The “You give us hope” comment became a pretty regular occurrence in seminary and after… but I always had the sinking suspicion that the church wasn’t quite ready to hand over the reigns to the next generation.

Whether it was the resistance of boomers to converting the seminary newspaper from a paper publication to an online blog format, or later on to a hesitation let young pastors serve in positions of leadership in the church, a constant comment I heard from seminary classmates in their first few years of ministry was,

“We were trained and prepared to serve in this church, but no one got this church ready for us.”

After ordination, when I began serving in my first call, I couldn’t help but notice something that seemed to be below the surface of wherever I went in the church. Not just my congregation, but the ones of neighbouring colleagues, and larger church ministries, and coming from church leadership. It took me a while to put my finger on it.

And then as I had yet another conversation with colleagues or parishioners or other church folk lamenting the absence of young people, the decline of attendance and giving, and the general sad state of the present church… it dawned on me.

These people are grieving. 

As soon as I could see it, it was like puling back the veil and seeing the weight being carried by nearly everyone around me. Everyone of a certain age that is.

The glory days were gone. The days when pews were full, Sunday Schools bursting at the seams, programs well attended, giving was enough to pay the bills and increasing, when every family had 4.2 kids and a housewife who would devote volunteer time to the church, or keep the house in check while her husband did. Those days were over.

But it wasn’t just that those days were over, it was the intense desire to bring them back. Churches, pastors, leaders who could remember those days seemed to be universally bound and determined to somehow bring that glory back. Get the young people back, get the families back, fill the pews, resurrect the Sunday Schools, meet and exceed the budgets.

My problem, as a young pastor was, I wasn’t grieving the glory days with most people around me. I wasn’t grieving them because I don’t remember them.

Even though now I have almost a decade of experience under my belt, I am still a young pastor by mainline standards.

And it has always been tension the church that most people around me are grieving, and the one that I have always known and loved. The church that God called me to seminary and to be a pastor to serve.

The church has always been filled with grey hair in my memory. Sunday School has always been pretty sparsely attended, youth groups have never been more than a handful of kids, budgets have always been hard to meet, and there are rarely times when it is hard to find an entire pew to yourself in worship.

This is only version of the church I know… and it is the one I am called to serve.

I also suspect it is the church God is calling us to be. 

While it is has been difficult for the congregations I serve to have a leader who isn’t longing for the glory days as they are, it has also been good for me and them. It has been hard and taken time, but eventually we have started looking forward rather than looking back. We have begun to listen to where God is calling us now and where God is calling us to go.

God’s mission hasn’t changed, just the vehicle isn’t as fancy as it once was. The Gospel is is still preached, sacraments still administered, the Body of Christ is still present… even in churches whose glory days are over.

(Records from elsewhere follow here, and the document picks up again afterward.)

def exec (i : Instr) (s : State) : Host.Outcome State Fault Refusal :=
  match i with
  | .registerWrite t host off data => Sys2Proof.Machine.execRegisterWrite t host off data s
  | .blockEnable t b => Sys2Proof.Machine.execBlockEnable t b s
  | .blockDisable t b => Sys2Proof.Machine.execBlockDisable t b s
  | .drainComplete t b => Sys2Proof.Machine.execDrainComplete t b s
  | .drainTimeout t b => Sys2Proof.Machine.execDrainTimeout t b s
  | .stateObservation t => Sys2Proof.Machine.execStateObservation t s
  | .seqStart t => Sys2Proof.Machine.execSeqStart t s
  | .seqStop t => Sys2Proof.Machine.execSeqStop t s
  | .bundleIssue t strand ecc => Sys2Proof.Machine.execBundleIssue t strand ecc s
  | .pageArrival t half page => Sys2Proof.Machine.execPageArrival t half page s
  | .loop t strand count len => Sys2Proof.Machine.execLoop t strand count len s
  | .br t strand target => Sys2Proof.Machine.execBr t strand target s
  | .brc t strand ix cmp imm target => Sys2Proof.Machine.execBrc t strand ix cmp imm target s
  | .call t strand target => Sys2Proof.Machine.execCall t strand target s
  | .ret t strand => Sys2Proof.Machine.execRet t strand s
  | .awaitr t strand half kind rill thresh => Sys2Proof.Machine.execAwaitr t strand half kind rill thresh s
  | .awaita t strand half chan limit => Sys2Proof.Machine.execAwaita t strand half chan limit s
  | .awaitq t strand ring => Sys2Proof.Machine.execAwaitq t strand ring s
  | .sida t strand half time => Sys2Proof.Machine.execSida t strand half time s
  | .sidr t strand half offset => Sys2Proof.Machine.execSidr t strand half offset s
  | .delay t strand half cycles => Sys2Proof.Machine.execDelay t strand half cycles s
  | .stepb t strand t0src => Sys2Proof.Machine.execStepb t strand t0src s
  | .verd t strand => Sys2Proof.Machine.execVerd t strand s
  | .fork t strand desc => Sys2Proof.Machine.execFork t strand desc s
  | .segmentStart t segB => Sys2Proof.Machine.execSegmentStart t segB s
  | .join t strand => Sys2Proof.Machine.execJoin t strand s
  | .pagePrefetch t strand page => Sys2Proof.Machine.execPagePrefetch t strand page s
  | .pagePin t strand page => Sys2Proof.Machine.execPagePin t strand page s
  | .pageUnpin t strand page => Sys2Proof.Machine.execPageUnpin t strand page s
  | .trap t strand half stop code => Sys2Proof.Machine.execTrap t strand half stop code s
  | .halt t strand code => Sys2Proof.Machine.execHalt t strand code s
  | .waitTimeout t strand => Sys2Proof.Machine.execWaitTimeout t strand s
  | .unwindResume t => Sys2Proof.Machine.execUnwindResume t s
  | .lds iss terr umask desc buf epv => Sys2Proof.Machine.execLds iss terr umask desc buf epv s
  | .mm iss terr umask desc rowsm1 buf bt acm cmp gp pdt => Sys2Proof.Machine.execMm iss terr umask desc rowsm1 buf bt acm cmp gp pdt s
  | .opa iss terr umask adesc bdesc rowsm1 bt acm cmp gp pdt => Sys2Proof.Machine.execOpa iss terr umask adesc bdesc rowsm1 bt acm cmp gp pdt s
  | .twf iss terr pmask gdesc xdesc rowsm1 buf ebt eacm obt oacm cmp => Sys2Proof.Machine.execTwf iss terr pmask gdesc xdesc rowsm1 buf ebt eacm obt oacm cmp s
  | .bctlOpen iss terr umask tmask => Sys2Proof.Machine.execBctlOpen iss terr umask tmask s
  | .bctlClose iss terr umask tmask => Sys2Proof.Machine.execBctlClose iss terr umask tmask s
  | .bctlLopen iss terr umask tmask => Sys2Proof.Machine.execBctlLopen iss terr umask tmask s
  | .bctlFinish iss terr umask tmask => Sys2Proof.Machine.execBctlFinish iss terr umask tmask s
  | .bin iss terr umask desc bt add => Sys2Proof.Machine.execBin iss terr umask desc bt add s
  | .bout iss terr umask desc bt rnd nfm gp => Sys2Proof.Machine.execBout iss terr umask desc bt rnd nfm gp s
  | .root iss terr umask desc nt pc nit gp => Sys2Proof.Machine.execRoot iss terr umask desc nt pc nit gp s
  | .rootComplete half terr => Sys2Proof.Machine.execRootComplete half terr s
  | .basinRowApply uid => Sys2Proof.Machine.execBasinRowApply uid s
  | .basinWindowWrite off data => Sys2Proof.Machine.execBasinWindowWrite off data s
  | .shadowCompare half => Sys2Proof.Machine.execShadowCompare half s
  | .jld iss terr vd desc rg w rnd nfm => Sys2Proof.Machine.execJld iss terr vd desc rg w rnd nfm s
  | .jst iss terr vs desc rg w rnd nfm gp => Sys2Proof.Machine.execJst iss terr vs desc rg w rnd nfm gp s
  | .alu iss terr vd va vb vc fn w gp => Sys2Proof.Machine.execAlu iss terr vd va vb vc fn w gp s
  | .cvt iss terr vd va ws wd rnd nfm gp => Sys2Proof.Machine.execCvt iss terr vd va ws wd rnd nfm gp s
  | .tab iss terr vd va tsel gp => Sys2Proof.Machine.execTab iss terr vd va tsel gp s
  | .der iss terr vd vx vg => Sys2Proof.Machine.execDer iss terr vd vx vg s
  | .red iss terr va vb bank rg rk init gp => Sys2Proof.Machine.execRed iss terr va vb bank rg rk init gp s
  | .rsr iss terr vd bank rg what => Sys2Proof.Machine.execRsr iss terr vd bank rg what s
  | .rsld iss terr bank rg desc rk mrg gp => Sys2Proof.Machine.execRsld iss terr bank rg desc rk mrg gp s
  | .rsst iss terr bank rg desc => Sys2Proof.Machine.execRsst iss terr bank rg desc s
  | .tld iss terr tgt desc => Sys2Proof.Machine.execTld iss terr tgt desc s
  | .tsum iss terr vd desc rg nb gp => Sys2Proof.Machine.execTsum iss terr vd desc rg nb gp s
  | .send iss port rill desc hsrc hm first last => Sys2Proof.Machine.execSend iss port rill desc hsrc hm first last s
  | .sendDone t ctx => Sys2Proof.Machine.execSendDone t ctx s
  | .commit iss port rill hsrc hm first last => Sys2Proof.Machine.execCommit iss port rill hsrc hm first last s
  | .release iss port rill cnt => Sys2Proof.Machine.execRelease iss port rill cnt s
  | .slabArrival t port m => Sys2Proof.Machine.execSlabArrival t port m s
  | .credArrival t port m => Sys2Proof.Machine.execCredArrival t port m s
  | .openArrival t port m => Sys2Proof.Machine.execOpenArrival t port m s
  | .rilStall t half port => Sys2Proof.Machine.execRilStall t half port s
  | .res iss desc => Sys2Proof.Machine.execRes iss desc s
  | .hold iss desc => Sys2Proof.Machine.execHold iss desc s
  | .drop iss desc => Sys2Proof.Machine.execDrop iss desc s
  | .lag iss arg => Sys2Proof.Machine.execLag iss arg s
  | .floor iss k => Sys2Proof.Machine.execFloor iss k s
  | .upd iss weir desc sel span0 => Sys2Proof.Machine.execUpd iss weir desc sel span0 s
  | .clrm iss weir desc sel span0 => Sys2Proof.Machine.execClrm iss weir desc sel span0 s
  | .weirCommandComplete half weir => Sys2Proof.Machine.execWeirCommandComplete half weir s
  | .weiNoslot t half weir => Sys2Proof.Machine.execWeiNoslot t half weir s
  | .rollbackComplete => Sys2Proof.Machine.execRollbackComplete s
  | .snap iss => Sys2Proof.Machine.execSnap iss s
  | .snapEmit => Sys2Proof.Machine.execSnapEmit s
  | .gnopen iss acc => Sys2Proof.Machine.execGnopen iss acc s
  | .gnwr iss acc => Sys2Proof.Machine.execGnwr iss acc s
  | .gnrec iss acc => Sys2Proof.Machine.execGnrec iss acc s
  | .sforce iss terr => Sys2Proof.Machine.execSforce iss terr s
  | .cntClear blk => Sys2Proof.Machine.execCntClear blk s
  | .memoryAccess t addr req ecc => Sys2Proof.Machine.execMemoryAccess t addr req ecc s
  | .poolAtomic t addr atop data gp => Sys2Proof.Machine.execPoolAtomic t addr atop data gp s
  | .polWb half => Sys2Proof.Machine.execPolWb half s
  | .polInv half => Sys2Proof.Machine.execPolInv half s
  | .writeBackComplete half => Sys2Proof.Machine.execWriteBackComplete half s
  | .patrolScrub t half found => Sys2Proof.Machine.execPatrolScrub t half found s
  | .rowRemap t half fits => Sys2Proof.Machine.execRowRemap t half fits s
  | .bridgeFlitReceive t dir lane good => Sys2Proof.Machine.execBridgeFlitReceive t dir lane good s
  | .bar4Access t off req en ecc => Sys2Proof.Machine.execBar4Access t off req en ecc s
  | .xfer iss port chan desc eps epd gp note => Sys2Proof.Machine.execXfer iss port chan desc eps epd gp note s
  | .burstStart t half hostData => Sys2Proof.Machine.execBurstStart t half hostData s
  | .transferComplete t half chan => Sys2Proof.Machine.execTransferComplete t half chan s
  | .linkOn t port => Sys2Proof.Machine.execLinkOn t port s
  | .linkOff t port => Sys2Proof.Machine.execLinkOff t port s
  | .retrain t port => Sys2Proof.Machine.execRetrain t port s
  | .resetReceive t port => Sys2Proof.Machine.execResetReceive t port s
  | .quietEnd t port => Sys2Proof.Machine.execQuietEnd t port s
  | .detectDone t port chip nonce epoch rw excl => Sys2Proof.Machine.execDetectDone t port chip nonce epoch rw excl s
  | .eqDone t port => Sys2Proof.Machine.execEqDone t port s
  | .testEnd t port lanes => Sys2Proof.Machine.execTestEnd t port lanes s
  | .decideDone t port pass width lgrp => Sys2Proof.Machine.execDecideDone t port pass width lgrp s
  | .lockDone t port => Sys2Proof.Machine.execLockDone t port s
  | .ident t port m => Sys2Proof.Machine.execIdent t port m s
  | .trainingTimeout t port => Sys2Proof.Machine.execTrainingTimeout t port s
  | .trainfailReset t port => Sys2Proof.Machine.execTrainfailReset t port s
  | .frameReceive t port symbols => Sys2Proof.Machine.execFrameReceive t port symbols s
  | .flitReceive t port flit => Sys2Proof.Machine.execFlitReceive t port flit s
  | .idleSend t port => Sys2Proof.Machine.execIdleSend t port s
  | .idleReceive t port content => Sys2Proof.Machine.execIdleReceive t port content s
  | .messageForward t port m => Sys2Proof.Machine.execMessageForward t port m s
  | .rdreq t port m ecc => Sys2Proof.Machine.execRdreq t port m ecc s
  | .wrreq t port m ecc => Sys2Proof.Machine.execWrreq t port m ecc s
  | .rdrsp t port m => Sys2Proof.Machine.execRdrsp t port m s
  | .wrack t port m => Sys2Proof.Machine.execWrack t port m s
  | .responseTimeout t => Sys2Proof.Machine.execResponseTimeout t s
  | .mgmt t port m => Sys2Proof.Machine.execMgmt t port m s
  | .sidSet value => Sys2Proof.Machine.execSidSet value s
  | .ppsPulse t high => Sys2Proof.Machine.execPpsPulse t high s
  | .referenceLoss t edge => Sys2Proof.Machine.execReferenceLoss t edge s
  | .measurementTimeout t => Sys2Proof.Machine.execMeasurementTimeout t s
  | .holdoverLimit t => Sys2Proof.Machine.execHoldoverLimit t s
  | .ppsOut t => Sys2Proof.Machine.execPpsOut t s
  | .reclaimOriginate fields => Sys2Proof.Machine.execReclaimOriginate fields s
  | .reclaimClear => Sys2Proof.Machine.execReclaimClear s
  | .holdNoticeOriginate => Sys2Proof.Machine.execHoldNoticeOriginate s
  | .holdNoticeClear => Sys2Proof.Machine.execHoldNoticeClear s
  | .drillClose t => Sys2Proof.Machine.execDrillClose t s
  | .permutationLaunch t => Sys2Proof.Machine.execPermutationLaunch t s
  | .permutationComplete t => Sys2Proof.Machine.execPermutationComplete t s
  | .permutationBudget t => Sys2Proof.Machine.execPermutationBudget t s
  | .bankSwitch => Sys2Proof.Machine.execBankSwitch s
  | .reportReceive t port step val perm => Sys2Proof.Machine.execReportReceive t port step val perm s
  | .verdictReceive t step val perm => Sys2Proof.Machine.execVerdictReceive t step val perm s
  | .childTimeout t port => Sys2Proof.Machine.execChildTimeout t port s
  | .collectiveLaunch t => Sys2Proof.Machine.execCollectiveLaunch t s
  | .collAdd port m => Sys2Proof.Machine.execCollAdd port m s
  | .collWrite port m => Sys2Proof.Machine.execCollWrite port m s
  | .collReady port m => Sys2Proof.Machine.execCollReady port m s
  | .collAck port m => Sys2Proof.Machine.execCollAck port m s
  | .pwrite port m => Sys2Proof.Machine.execPwrite port m s
  | .phaseLanded cid => Sys2Proof.Machine.execPhaseLanded cid s
  | .collectiveComplete cid => Sys2Proof.Machine.execCollectiveComplete cid s
  | .collectiveTimeout t cid => Sys2Proof.Machine.execCollectiveTimeout t cid s
  | .doorbell off data => Sys2Proof.Machine.execDoorbell off data s
  | .descriptorFetch t ring desc => Sys2Proof.Machine.execDescriptorFetch t ring desc s
  | .overflowRecordWrite => Sys2Proof.Machine.execOverflowRecordWrite s
  | .msixModeration t ring => Sys2Proof.Machine.execMsixModeration t ring s
  | .dataWaitTimeout t half chan => Sys2Proof.Machine.execDataWaitTimeout t half chan s
  | .flr t => Sys2Proof.Machine.execFlr t s
  | .scrubGo t => Sys2Proof.Machine.execScrubGo t s
  | .scrubComplete t => Sys2Proof.Machine.execScrubComplete t s
  | .mctpPacket t addr data => Sys2Proof.Machine.execMctpPacket t addr data s
  | .pldmFirmwareUpdate t image whole => Sys2Proof.Machine.execPldmFirmwareUpdate t image whole s
  | .pldmStateChange t req boot => Sys2Proof.Machine.execPldmStateChange t req boot s
  | .pkgPwrokRise t boot => Sys2Proof.Machine.execPkgPwrokRise t boot s
  | .pkgPwrokFall t => Sys2Proof.Machine.execPkgPwrokFall t s
  | .pkgRstNAssert t => Sys2Proof.Machine.execPkgRstNAssert t s
  | .pkgRstNRelease t boot => Sys2Proof.Machine.execPkgRstNRelease t boot s
  | .bringupComplete t => Sys2Proof.Machine.execBringupComplete t s
  | .perstN t => Sys2Proof.Machine.execPerstN t s
  | .trstN => Sys2Proof.Machine.execTrstN s
  | .vauxLoss t => Sys2Proof.Machine.execVauxLoss t s
  | .pwrRailwarn t rail mv => Sys2Proof.Machine.execPwrRailwarn t rail mv s
  | .pwrRailfault t rail mv absent => Sys2Proof.Machine.execPwrRailfault t rail mv absent s
  | .currentInterval t ia ib est => Sys2Proof.Machine.execCurrentInterval t ia ib est s
  | .throttleSample t asserted => Sys2Proof.Machine.execThrottleSample t asserted s
  | .throttleStuck t => Sys2Proof.Machine.execThrottleStuck t s
  | .throttleClear => Sys2Proof.Machine.execThrottleClear s
  | .thermalFloor t temp => Sys2Proof.Machine.execThermalFloor t temp s
  | .powerCapInterval t watts => Sys2Proof.Machine.execPowerCapInterval t watts s
  | .thermtrip t => Sys2Proof.Machine.execThermtrip t s
  | .clkLoss t => Sys2Proof.Machine.execClkLoss t s
  | .holdRequest t => Sys2Proof.Machine.execHoldRequest t s
  | .holdAnswer t code inst => Sys2Proof.Machine.execHoldAnswer t code inst s
  | .holdAnswerTimeout t code inst => Sys2Proof.Machine.execHoldAnswerTimeout t code inst s
  | .quiesceDone t => Sys2Proof.Machine.execQuiesceDone t s
  | .holdSaveDone t => Sys2Proof.Machine.execHoldSaveDone t s
  | .wake => Sys2Proof.Machine.execWake s
  | .wakeTimer t => Sys2Proof.Machine.execWakeTimer t s
  | .holdExitDone t => Sys2Proof.Machine.execHoldExitDone t s
  | .coldEntry t => Sys2Proof.Machine.execColdEntry t s
  | .pwrBrownout t => Sys2Proof.Machine.execPwrBrownout t s
  | .pwrNvguard t auxLow => Sys2Proof.Machine.execPwrNvguard t auxLow s
  | .nvGuardRelease t => Sys2Proof.Machine.execNvGuardRelease t s
  | .nvWpN t low => Sys2Proof.Machine.execNvWpN t low s
  | .auditCompare t => Sys2Proof.Machine.execAuditCompare t s
  | .auditRun => Sys2Proof.Machine.execAuditRun s
  | .pairCheck kind index value => Sys2Proof.Machine.execPairCheck kind index value s
  | .captureArm t arm desc => Sys2Proof.Machine.execCaptureArm t arm desc s
  | .captureBaseDone t => Sys2Proof.Machine.execCaptureBaseDone t s
  | .replayGo t => Sys2Proof.Machine.execReplayGo t s
  | .replayDeliver t => Sys2Proof.Machine.execReplayDeliver t s
  | .extest t => Sys2Proof.Machine.execExtest t s
  | .samplePreload => Sys2Proof.Machine.execSamplePreload s
  | .idcode => Sys2Proof.Machine.execIdcode s
  | .clamp t => Sys2Proof.Machine.execClamp t s
  | .highz t => Sys2Proof.Machine.execHighz t s
  | .extestPulse t => Sys2Proof.Machine.execExtestPulse t s
  | .extestTrain t => Sys2Proof.Machine.execExtestTrain t s
  | .ijtag t sibs intr => Sys2Proof.Machine.execIjtag t sibs intr s
  | .bypass => Sys2Proof.Machine.execBypass s
  | .flitSend t port => Sys2Proof.Machine.execFlitSend t port s
  | .dataDescriptorFetch t ring desc => Sys2Proof.Machine.execDataDescriptorFetch t ring desc s
  | .channelTrainingLoss stack ch => Sys2Proof.Machine.execChannelTrainingLoss stack ch s
  | .vauxRise t boot => Sys2Proof.Machine.execVauxRise t boot s
  | .railRecovery t rail => Sys2Proof.Machine.execRailRecovery t rail s
  | .perstNRelease => Sys2Proof.Machine.execPerstNRelease s
  | .refclkSerdesLoss t clock => Sys2Proof.Machine.execRefclkSerdesLoss t clock s
  | .refclkPcieLoss => Sys2Proof.Machine.execRefclkPcieLoss s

And I think that this is the cross roads that many churches and denominations find themselves at these days. Will the memory of the glory days keep us looking backwards? Will we admit that our desire to bring the young people back, might actually be us saying that we want to be young again?

The synod (read: diocese/jurisdiction/area) in which I serve is about to elect a new Bishop. For the past few months we have been asked to discern what kind of Bishop the synod needs, and to do that discernment in congregations and other synod ministries. This discernment process here has got me thinking about leadership, and about what kind of leaders the church will need going forward. What will a declining Christianity need in order to begin moving faithfully into the future?

And the answer I keep coming back to is that the church in North America will need leaders who can let go of the glory days. Maybe even leaders who don’t remember the glory days. Leaders who can see the church as it is now, rather than what it used to be.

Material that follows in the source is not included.